The prevalence of dysfunctional political governance systems that lead to such situations is not new; most Arab countries have seen their citizens suffer increasing hardships and disparities in daily life needs such as water, electricity, affordable housing and public transport, without a serious response by their government. This leads to situations of greater tension and sometimes violence, because the inadequate government response sees the problem of disparities in services then escalate into a much more volatile problem of citizens who are angered by the fact that their government does not treat them with respect, but rather, in their eyes, with disdain and contempt.

The Egypt situation is the clearest, and also the most troubling for its regional ripple effects. According to a new Human Rights Watch report, between July 2013 and August 2015, Egyptian authorities demolished at least 3,255 residential, commercial, administrative, and community buildings in the Sinai Peninsula along the border with the Gaza Strip, forcibly evicting thousands of people.

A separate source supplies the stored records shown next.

-- ==== Sys2Proof/Machine/RegWrite.lean ====
section
/-!
DEFINITION. Register writes (R6, R442, R443, R510): the checks of a word, the bits it changes, and what the write of each
command register starts.
-/

namespace Sys2Proof.Machine

/-! ## Ranges -/

/-- A value lies in the stated range of its field. -/
def FldRange.ok (r : FldRange) (w : Word) : Bool :=
  decide (r.min ≤ getBits w r.lo r.w) && decide (getBits w r.lo r.w ≤ r.max)

/-- Sum of SIZE over the enabled rings once ring `r` holds configuration `w` (R288). -/
def State.ringSum (s : State) (r : Nat) (w : Word) : Nat :=
  ((List.range 32).map fun k => if k = r then (if bitOf w.toNat 15 then getBits w 0 15 else 0) else s.ringSize k).sum

/-- A ring configuration keeps both rules of R288. -/
def State.ringCfgOk (s : State) (r : Nat) (w : Word) : Bool :=
  decide (s.ringSum r w ≤ 16384) && (!bitOf w.toNat 15 || decide (64 ≤ getBits w 0 15))

/-- Group configuration `w` of group `g` keeps R183. -/
def State.groupCfgOk (s : State) (g : Nat) (w : Word) : Bool :=
  let m := getBits w 0 8
  !bitOf w.toNat 8 || (decide (2 ≤ popcount8 m) && (List.range 4).all fun k =>
    k == g || !(s.isOn (R.SWARM_GCFG_GEN k) && s.rd (R.SWARM_GCFG_MEMBERS k) == m))

/-- The limits keep TJ_SOFT + 2 °C ≤ TJ_HARD ≤ TJ_SHUT − 5 °C (R328). -/
def thermalOrder (soft hard shut : Nat) : Bool := decide (soft + 32 ≤ hard) && decide (hard + 80 ≤ shut)

/-- FIND names an identifier that the table can hold (R144). -/
def State.findOk (s : State) : Bool :=
  let n := s.rd R.INV_KEY_2_IDLEN
  (n == 4 || n == 7 || n == 8 || n == 10) && decide (s.rd R.INV_KEY_2_PROTO ≤ 2)

/-- File identifiers of EMU_FID (R385). -/
def fidOk (w : Word) : Bool :=
  let n := getBits w 0 16
  let f := getBits w 16 16
  n != 0xE103 && n != 0 && n != 0xFFFF && f != n && f != 0xE103

/-- Ranges that a row cannot state field by field. -/
def State.jointOk (s : State) (a : Nat) (w : Word) : RegBlock → Bool
  | .time =>
    if a = R.TIME_BEAT then getBits w 0 12 % 125 == 0
    else if a = R.TIME_RATE then decide (-858993 ≤ w.toInt) && decide (w.toInt ≤ 858993)
    else true
  | .gate =>
    !(a == R.GATE_CTL && bitOf w.toNat 0 && !s.isOn R.GATE_CTL_EN && s.gate.list.isEmpty)
  | .budg =>
    if a = R.BUDG_HBURST then decide (s.rd R.BUDG_HRSV_RSV_UJ ≤ getBits w 0 31)
    else if a = R.BUDG_HRSV then decide (getBits w 0 31 ≤ s.rd R.BUDG_HBURST_H_BURST)
    else if a = R.BUDG_PIN then decide (getBits w 16 16 ≤ getBits w 0 16)
    else if a = R.BUDG_TLIM_0 then thermalOrder (getBits w 0 16) (getBits w 16 16) (s.rd R.BUDG_TLIM_1_TJ_SHUT)
    else if a = R.BUDG_TLIM_1 then
      thermalOrder (s.rd R.BUDG_TLIM_0_TJ_SOFT) (s.rd R.BUDG_TLIM_0_TJ_HARD) (getBits w 0 16)
    else true
  | .res => if a = R.RES_CFG ((a - 0x1A00) / 0x10) then s.ringCfgOk ((a - 0x1A00) / 0x10) w else true
  | .ch n => if a = R.CH_WSIDX n then getBits w 0 7 % 4 == 0 else true
  | .inv => if a = R.INV_CMD && getBits w 0 4 == 1 then s.findOk else true
  | .swarm =>
    if 0x2C10 ≤ a ∧ a < 0x2C20 then s.groupCfgOk ((a - 0x2C10) / 4) w
    else if a = R.SWARM_LOCB_0 ∨ a = R.SWARM_LOCB_1 then decide (toSigned 16 (getBits w 0 16) ≤ toSigned 16 (getBits w 16 16))
    else true
  | .emu =>
    if a = R.EMU_CTL then decide (popcount8 (getBits w 8 8) ≤ 2)
    else if a = R.EMU_UID_0 then getBits w 0 8 != 0x88 && getBits w 0 8 != 0x08
    else if a = R.EMU_FID then fidOk w
    else true
  | .pmb => if a = R.PMB_VLIM then decide (getBits w 0 16 ≤ getBits w 16 16) else true
  | .sys | .host | .prot | .pwr | .syn | .sched | .cry | .csq | .watch | .flash | .diag => true

/-- Every field of the word lies in its stated range. -/
def State.inRange (s : State) (a : Nat) (w : Word) (b : RegBlock) (r : RegRow) : Bool :=
  r.ranges.all (fun x => x.ok w) && s.jointOk a w b

/-! ## Writes that a block turns away -/

/-- Registers of channel `n` that R75 and R109 close while the channel is held. -/
def heldRegs (n : Nat) : List Nat :=
  [R.CH_TXPWR n, R.CH_TXAMP n, R.CH_TXTIME n, R.CH_TXLOAD n, R.CH_TXLOOP n, R.CH_WSIDX n, R.CH_WSDATA n, R.CH_WSSTEP n,
    R.CH_PHASE n, R.CH_ANT n, R.CH_CCCTL n, R.CH_CCIQ n, R.CH_RXCTL n, R.CH_RXLO n, R.CH_RXTHR n, R.CH_RXTIME n,
    R.CH_RXIQ n] ++ (List.range 8).map (R.CH_CCPOS n)

/-- A channel register is closed: R48, R75, R109. -/
def State.chBusy (s : State) (n a : Nat) : Bool :=
  (s.chanHeld n && (heldRegs n).contains a)
    || ((a == R.CH_WSDATA n || a == R.CH_WSSTEP n) && (s.ch n).field != .off)

/-- A write of SCHED_QCFG changes CLASS or ALLOW of a queue that is in use (R294). -/
def State.queueBusy (s : State) (q : Nat) (w : Word) : Bool :=
  (getBits w 1 2 != s.rd (R.SCHED_QCFG_CLASS q) || getBits w 8 8 != s.rd (R.SCHED_QCFG_ALLOW q))
    && s.jobs.any fun j => j.queue == q

/-- A ring is in use (R288). -/
def State.ringBusy (s : State) (r : Nat) : Bool :=
  (s.ring r).resv != 0 || (s.ring r).used != 0 || s.jobs.any fun j => j.ringNo == r

/-- A listen channel is held. -/
def State.anyListenHeld (s : State) : Bool := (List.range 8).any s.listenHolds

/-- A write of EMU_CTL changes what a held listen channel fixes (R369, R386). -/
def State.emuBusy (s : State) (a : Nat) (w : Word) : Bool :=
  s.anyListenHeld &&
    ((a == R.EMU_CTL && (getBits w 8 8 != s.rd R.EMU_CTL_CHMASK || getBits w 6 2 != s.rd R.EMU_CTL_MAXRATE
        || getBits w 2 2 != s.rd R.EMU_CTL_UIDMODE))
      || a == R.EMU_UID_0 || a == R.EMU_UID_1 || (a == R.EMU_FID && w != s.rdWord R.EMU_FID))

/-- A job, or a running measurement, holds a member of group `g` (R184, R199). -/
def State.groupHeld (s : State) (g : Nat) : Bool :=
  (List.range 8).any fun n => bitOf (s.rd (R.SWARM_GCFG_MEMBERS g)) n && s.chanHeld n

/-- A write that its block turns away as a whole, with the status (BUSY or DENIED). -/
def State.turnedAway (s : State) (a : Nat) (w : Word) : RegBlock → Option Byte
  | .time => if a = R.TIME_RATE && s.isOn R.TIME_CTL_SERVO then some stBusy else none
  | .gate =>
    let admin := a == R.GATE_ABASE_LO || a == R.GATE_ABASE_HI || a == R.GATE_ACYCLE || a == R.GATE_ALEN
      || decide (0xE00 ≤ a)
    if admin && s.gate.chg.isSome then some stBusy else none
  | .sched =>
    let q := (a - 0x1000) / 0x20
    if a = R.SCHED_QCFG q && s.queueBusy q w then some stBusy else none
  | .res => if a = R.RES_CFG ((a - 0x1A00) / 0x10) && s.ringBusy ((a - 0x1A00) / 0x10) then some stBusy else none
  | .ch n => if s.chBusy n a then some stBusy else none
  | .inv =>
    if s.invCmd.isSome && (a == R.INV_CMD || a == R.INV_KEY_0 || a == R.INV_KEY_1 || a == R.INV_KEY_2) then some stBusy
    else none
  | .cry =>
    if s.isOn R.CRY_CTL_KEY_LOCK && (a == R.CRY_CMD || a == R.CRY_PRIV) then some stDenied
    else if a = R.CRY_CMD && s.cry.cmd.isSome then some stBusy
    else none
  | .swarm =>
    if a = R.SWARM_CMD && s.measuring then some stBusy
    else if 0x2C10 ≤ a ∧ a < 0x2C30 ∧ s.groupHeld ((a - 0x2C10) / 4 % 4) then some stBusy
    else none
  | .emu => if s.emuBusy a w then some stBusy else none
  | .pmb =>
    if a = R.PMB_CTL && (w ^^^ s.rdWord a) &&& 0x7F06 != 0 && s.pmb.state != .off && s.pmb.state != .fault then some stBusy
    else none
  | .flash => if s.flash.op.isSome && (a == R.FLASH_CFG || a == R.FLASH_TMO) then some stBusy else none
  | .diag => if a = R.DIAG_CMD && s.testing then some stBusy else none
  | .sys | .host | .prot | .pwr | .syn | .budg | .csq | .watch => none

/-! ## Fields -/

/-- The word of a write as its ranges are checked: after the commit an RWL field keeps its value, whatever is written to it
(R510). -/
def RegRow.effective (r : RegRow) (committed : Bool) (old w : Word) : Word :=
  if committed then (w &&& ~~~r.rwl) ||| (old &&& r.rwl) else w

/-- The stored word after a write (R6): RW bits, RWL bits before the commit, and W1C bits. -/
def RegRow.stored (r : RegRow) (committed : Bool) (old w : Word) : Word :=
  let m := r.rw ||| (if committed then 0 else r.rwl)
  (old &&& ~~~(m ||| (w &&& r.w1c))) ||| (w &&& m)

/-- Store the fields of a write; after the commit, a change of an RWL field is refused (R510). -/
def State.storeFields (s : State) (a : Nat) (r : RegRow) (w : Word) : State × Byte :=
  let old := s.rdWord a
  (s.wrWord a (r.stored s.committed old w), if s.committed && (old ^^^ w) &&& r.rwl != 0 then stDenied else stOk)

/-! ## Actions -/

/-- Image calibration and self-tests queue one maintenance job for a channel. -/
def State.queueChan (s : State) (k : MaintKind) (n : Nat) : State :=
  s.addMaint { kind := k, mask := BitVec.ofNat 8 (2 ^ n), since := s.time.nt }

/-- A recalibration is queued, unless one is due, or runs and has its band calibration still before it (R67). -/
def State.queueRecal (s : State) : State :=
  if s.maint.any fun m => m.kind == .recal && (!m.running || s.syn.state == .cal) then s else s.addMaint { kind := .recal, mask := 0, since := s.time.nt }

/-- SYN_CTL: RECAL queues a recalibration; setting DISC begins a new measurement (R67, R75). -/
def State.synCtlWritten (s : State) (was : Bool) (w : Word) : State :=
  let s1 := if s.isOn R.SYN_CTL_DISC && !was then s.wr R.SYN_PHERR_VALID 0 else s
  if bitOf w.toNat 8 then (s1.setFlag R.SYN_CTL_RECAL).queueRecal else s1

/-- An image calibration of channel `n` is queued, unless one is due or runs (R85, R109): that one which runs serves a new request
too: DESIGN CHOICE, log entry 129. -/
def State.queueImageCal (s : State) (n : Nat) : State :=
  if s.maint.any fun m => m.kind == .imageCal && bitOf m.mask.toNat n then s else s.queueChan .imageCal n

/-- IQCAL sets and queues a calibration. -/
def State.iqCalWritten (s : State) (n : Nat) (w : Word) : State :=
  if bitOf w.toNat 8 then (s.setFlag (R.CH_RXIQCAL_IQCAL n)).queueImageCal n else s

/-- A write of CHn_WSDATA (R46, R48). -/
def State.writeShape (s : State) (n : Nat) (w : Word) : State :=
  let k := s.rd (R.CH_WSIDX_IDX n)
  (s.modCh n fun c => { c with
    shape := some (c.shaping.take k ++ leBytes 4 w.toNat ++ c.shaping.drop (k + 4)) }).nextShape n

/-- INV_CMD: the command starts (R144). -/
def State.startInvCmd (s : State) (w : Word) : State :=
  { s with invCmd := some (BitVec.ofNat 4 (getBits w 0 4), BitVec.ofNat 14 (getBits w 16 14)) }.wr R.INV_CMDSTAT_DONE 0

/-- CRY_CMD: the command starts, and PD_CRY powers up for it (R181, R394). -/
def State.startCryCmd (s : State) (w : Word) : State :=
  ({ s with cry := { s.cry with cmd := some (BitVec.ofNat 4 (getBits w 0 4), BitVec.ofNat 5 (getBits w 8 5)) } }.wr
    R.CRY_CMDSTAT_DONE 0).powerCry

/-- VALID of a matrix slot is cleared (R201). -/
def State.spoilSlot (s : State) (slot : Nat) : State :=
  let a := 0x174001 + 0x200 * slot
  s.swrite a [s.sb a &&& 0xFE]

/-- MEASURE: a coupling measurement is queued; a group that is not enabled ends it at once with ERR 1 (R199, R201, R214). -/
def State.startMeasure (s : State) (g : Nat) (slot : BitVec 3) (mw : BitVec 12) : State :=
  let m := BitVec.ofNat 8 (s.rd (R.SWARM_GCFG_MEMBERS g))
  if s.isOn (R.SWARM_GCFG_GEN g) && decide (2 ≤ popcount8 m.toNat) then
    (((s.wr R.SWARM_CMDSTAT_DONE 0).wr R.SWARM_CMDSTAT_ERR 0).spoilSlot slot.toNat).addMaint
      { kind := .coupling (Fin.ofNat 4 g) slot mw, mask := m, since := s.time.nt }
  else (s.wr R.SWARM_CMDSTAT_ERR 1).setFlag R.SWARM_CMDSTAT_DONE

/-- CSQ_QWCX and CSQ_QRES are recomputed (R259). -/
def State.queryDecl (s : State) : State :=
  let d := s.declare (s.rd R.CSQ_QID_ID) (s.rd R.CSQ_QPW0_PW0) (s.rd R.CSQ_QPW1_PW1)
  (((((s.wrSat R.CSQ_QWCX_WCX d.wcx).wr R.CSQ_QRES_MAXPAY d.maxpay).wr R.CSQ_QRES_FOUND d.found.toNat).wr
    R.CSQ_QRES_SWARM_OK d.swarmOk.toNat).wr R.CSQ_QRES_OVER (decide (s.rd R.TIME_MAXEX_MAX_EXCH_US < d.wcx)).toNat)

/-- CSQ_CACHE.INV: every line goes, once a fill in progress ends (R252). -/
def State.dropCache (s : State) : State :=
  if s.flash.filling.isSome then { s with flash := { s.flash with invPend := true } }
  else { s with flash := { s.flash with cache := [] } }

/-- Writing 1 to WM_HIT also clears WM_COUNT (R281). -/
def State.wmHitCleared (s : State) (q : Nat) (w : Word) : State :=
  if bitOf w.toNat 14 then s.modQu q fun u => { u with wmCount := 0 } else s

/-- Outside RUN a new BEAT_US takes force at once (R9): DEDUCED, log entry 62. A record of the image writes it as a host in RUN does:
DESIGN CHOICE, log entry 107. -/
def State.beatWritten (s : State) : State :=
  if s.pwr.state = .run then s else { s with time := { s.time with beatUs := s.rd R.TIME_BEAT_BEAT_US } }

/-- EMU_CTL: a change of EN acts on the cards (R368). -/
def State.emuCtlWritten (s : State) (was : Bool) : State :=
  if s.isOn R.EMU_CTL_EN = was then s else s.emuEnabled (s.isOn R.EMU_CTL_EN)

/-- PMB_CTL: EN starts the rail, or brings it down (R421). A record of the image starts it only after BOOT (R478). -/
def State.pmbCtlWritten (s : State) : State :=
  if s.isOn R.PMB_CTL_EN then (if s.up then s.pmbOn else s) else if s.pmb.state = .off then s else s.pmbOff

/-- PMB_CMD (R421, R422). -/
def State.pmbCmd (s : State) (w : Word) : State × Byte :=
  if getBits w 0 4 = 1 then (s.pmbRecover, stOk) else s.pmbRaw (getBits w 0 4) (BitVec.ofNat 8 (getBits w 8 8)) (BitVec.ofNat 16 (getBits w 16 16))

The report noted: “Extended families who had lived side by side for decades found themselves dispersed, forced to abandon the multi-story houses they had built next to their relatives and passed down through generations. Some families became homeless and lived in tents or sheds on open land or in informal settlements. The Egyptian authorities razed around 685 hectares of cultivated farmland, depriving families of food and livelihood and stripping most of the border of its traditional olive, date and citrus groves. The evictions scattered families among the Sinai’s towns and villages and in some cases as far as Cairo and the Nile Delta. The Egyptian government has indicated that these evictions could continue.”

The demolitions policy seems to have failed, since it has been paralleled by a steady increase in attacks against Egyptian security forces in the Sinai and also government office and officials in Cairo.

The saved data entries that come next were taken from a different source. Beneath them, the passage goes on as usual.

-- ==== Sys2Proof/Machine/Startup.lean ====
section
/-!
DEFINITION. Resets, thermal shutdown and start-up (R311 to R317, R458 to R465, R477, R478, R385).
-/

namespace Sys2Proof.Machine

/-! ## Flash commands that a reset or a power loss cuts (R460, R479) -/

/-- The supply of the flash has failed: a command in progress leaves free values. -/
def State.cutFlash (s : State) : State :=
  match s.flash.cmd with
  | none => s
  | some (off, n) => (s.cutRange off n).modFlash fun f => { f with cmd := none }

/-- The command in progress programs, and does not erase. -/
def State.programs (s : State) : Bool :=
  match s.flash.opRuns with
  | some o => o.opc == 2
  | none => s.flash.winRuns.isSome

/-- A reset cuts the header program of an image in progress: the part of the header that it covers stays partly programmed
(R479). Every other command ends inside the flash (R460). DEDUCED, log entry 118. -/
def State.cutHeader (s : State) : State :=
  match s.flash.cmd with
  | none => s
  | some (off, n) =>
    s.each [0, 1] fun s k =>
      let p := headerPart k off n
      if s.programs && p.2 != 0 then s.cutRange p.1 p.2 else s

/-! ## WARM resets (R459, R462) -/

/-- A CLEAR or CLEAR_ALL that a reset interrupts leaves each entry freed or as it was. -/
def State.cutClear (s : State) : State :=
  match s.invCmd with
  | none => s
  | some (op, _) =>
    let s1 := { s with invCmd := none }.wr R.INV_CMDSTAT_DONE 0
    if op = 5 ∨ op = 6 then
      let hit := s1.tabUsed.filter fun i => (op == 6 || !(s1.tab i).lock) && Config.clearReached s1.fresh i
      { s1.each hit State.freeTab with fresh := s1.fresh + 1 }
    else s1

/-- A channel as a WARM reset leaves it: its field OFF, its sequencer, FIFOs and inventory context cleared; registers stay, the
position and enable that CHn_ANT shows among them (R459; log entry 96), and the last measurement of the cancellation. Whether an
exchange that the reset cuts has ended, and owes its overhead (R18), the spec does not say: it is dropped uncounted, DESIGN
CHOICE, log entry 125. -/
def Chan.warm (c : Chan) : Chan :=
  { ({} : Chan) with
    curPos := c.curPos, curEn := c.curEn, shape := c.shape, eFrac := c.eFrac, eMark := c.eMark, onNs := c.onNs, actNs := c.actNs
    airOut := c.airOut, airBits := c.airBits, gain := c.gain, iqTemp := c.iqTemp, calIQ := c.calIQ }

/-- A port as a WARM reset leaves it: LAST_SEQ stays, the replies become the null reply, and the discard state ends. A write that a
privacy search held goes with the search: DESIGN CHOICE, log entry 101. -/
def PortSt.warm (t : PortSt) : PortSt :=
  { t with heldWrite := none, cached := {}, carried := {}, assigned := {}, building := false, discard := none }

/-- A job past admission is to be posted with LOST_BY_RESET. DETAIL is not stated: a free value. -/
def Job.lose (j : Job) (detail : BitVec 16) : Job :=
  match j.state with
  | .running | .waiting | .finishing =>
    let e : EndRec := { rc := rcLost, part := j.ended.isNone, receipt := false, cut := false, detail := detail, payload := [] }
    { j with marked := none, ended := some e }
  | .arriving | .queued | .granted | .posted => j

/-- Maintenance work waits to run again; synthesiser work goes on. -/
def Maint.warm (m : Maint) : Maint :=
  if m.kind.isSynth then m else { m with running := false, claims := false, left := [] }

/-- The first rows of a WARM reset: what it clears (R459, R462). -/
def State.warmClear (s0 : State) : State :=
  let s := (s0.each (List.range 4) fun s p => s.discardOpen p).cutClear
  let s1 := (if s.emu.arb = .free then s else s.discardShadow).pmbOff
  let (d, s2) := s1.takeFresh Config.receiptDetail
  let s3 := (s2.each (List.range 4) fun s p => s.modPt p PortSt.warm).each (List.range 8) fun s n => s.modCh n Chan.warm
  { s3 with
    jobs := s3.jobs.map fun j => j.lose d
    claims := .replicate 8 none
    mergeQ := [], cry := {}, locQ := []
    cards := .replicate 8 {}
    emu := { s3.emu with jwrite := none }
    syn := { s3.syn with shift := none }
    bootDisc := none
    pwr := { s3.pwr with entry := none, preBoundary := true }
    pmb := { s3.pmb with raw := none, rail := 0 }
    flash := { s3.flash with
      op := none, win := none, cache := [], fills := [], filling := none, invPend := false }
    maint := s3.maint.map Maint.warm }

The Lebanon situation is different, with less violence by both sides; yet we should not expect a very different political outcome from the policy of building walls to prevent peaceful demonstrators from reaching certain symbolic locations—like the parliament that represents the people. The demonstrators will choose other targets and tactics, while they and other citizens will be further outraged by their government responding to their calls for serious reform by putting concrete walls in their face.

Situations like those in Lebanon and Egypt require deep discussions among citizens and their public officials that address the serious grievances that have been put on the table. Home demolitions and concrete walls represent the most severe antithesis of serious political engagement, and from experiences in other countries they are likely to aggravate the tensions at hand, rather than dampen them.

Rami G. Khouri is published twice weekly in the Daily Star. He was founding director and now senior policy fellow of the Issam Fares Institute for Public Policy and International Affairs at the American University of Beirut. On Twitter: @ramikhouri.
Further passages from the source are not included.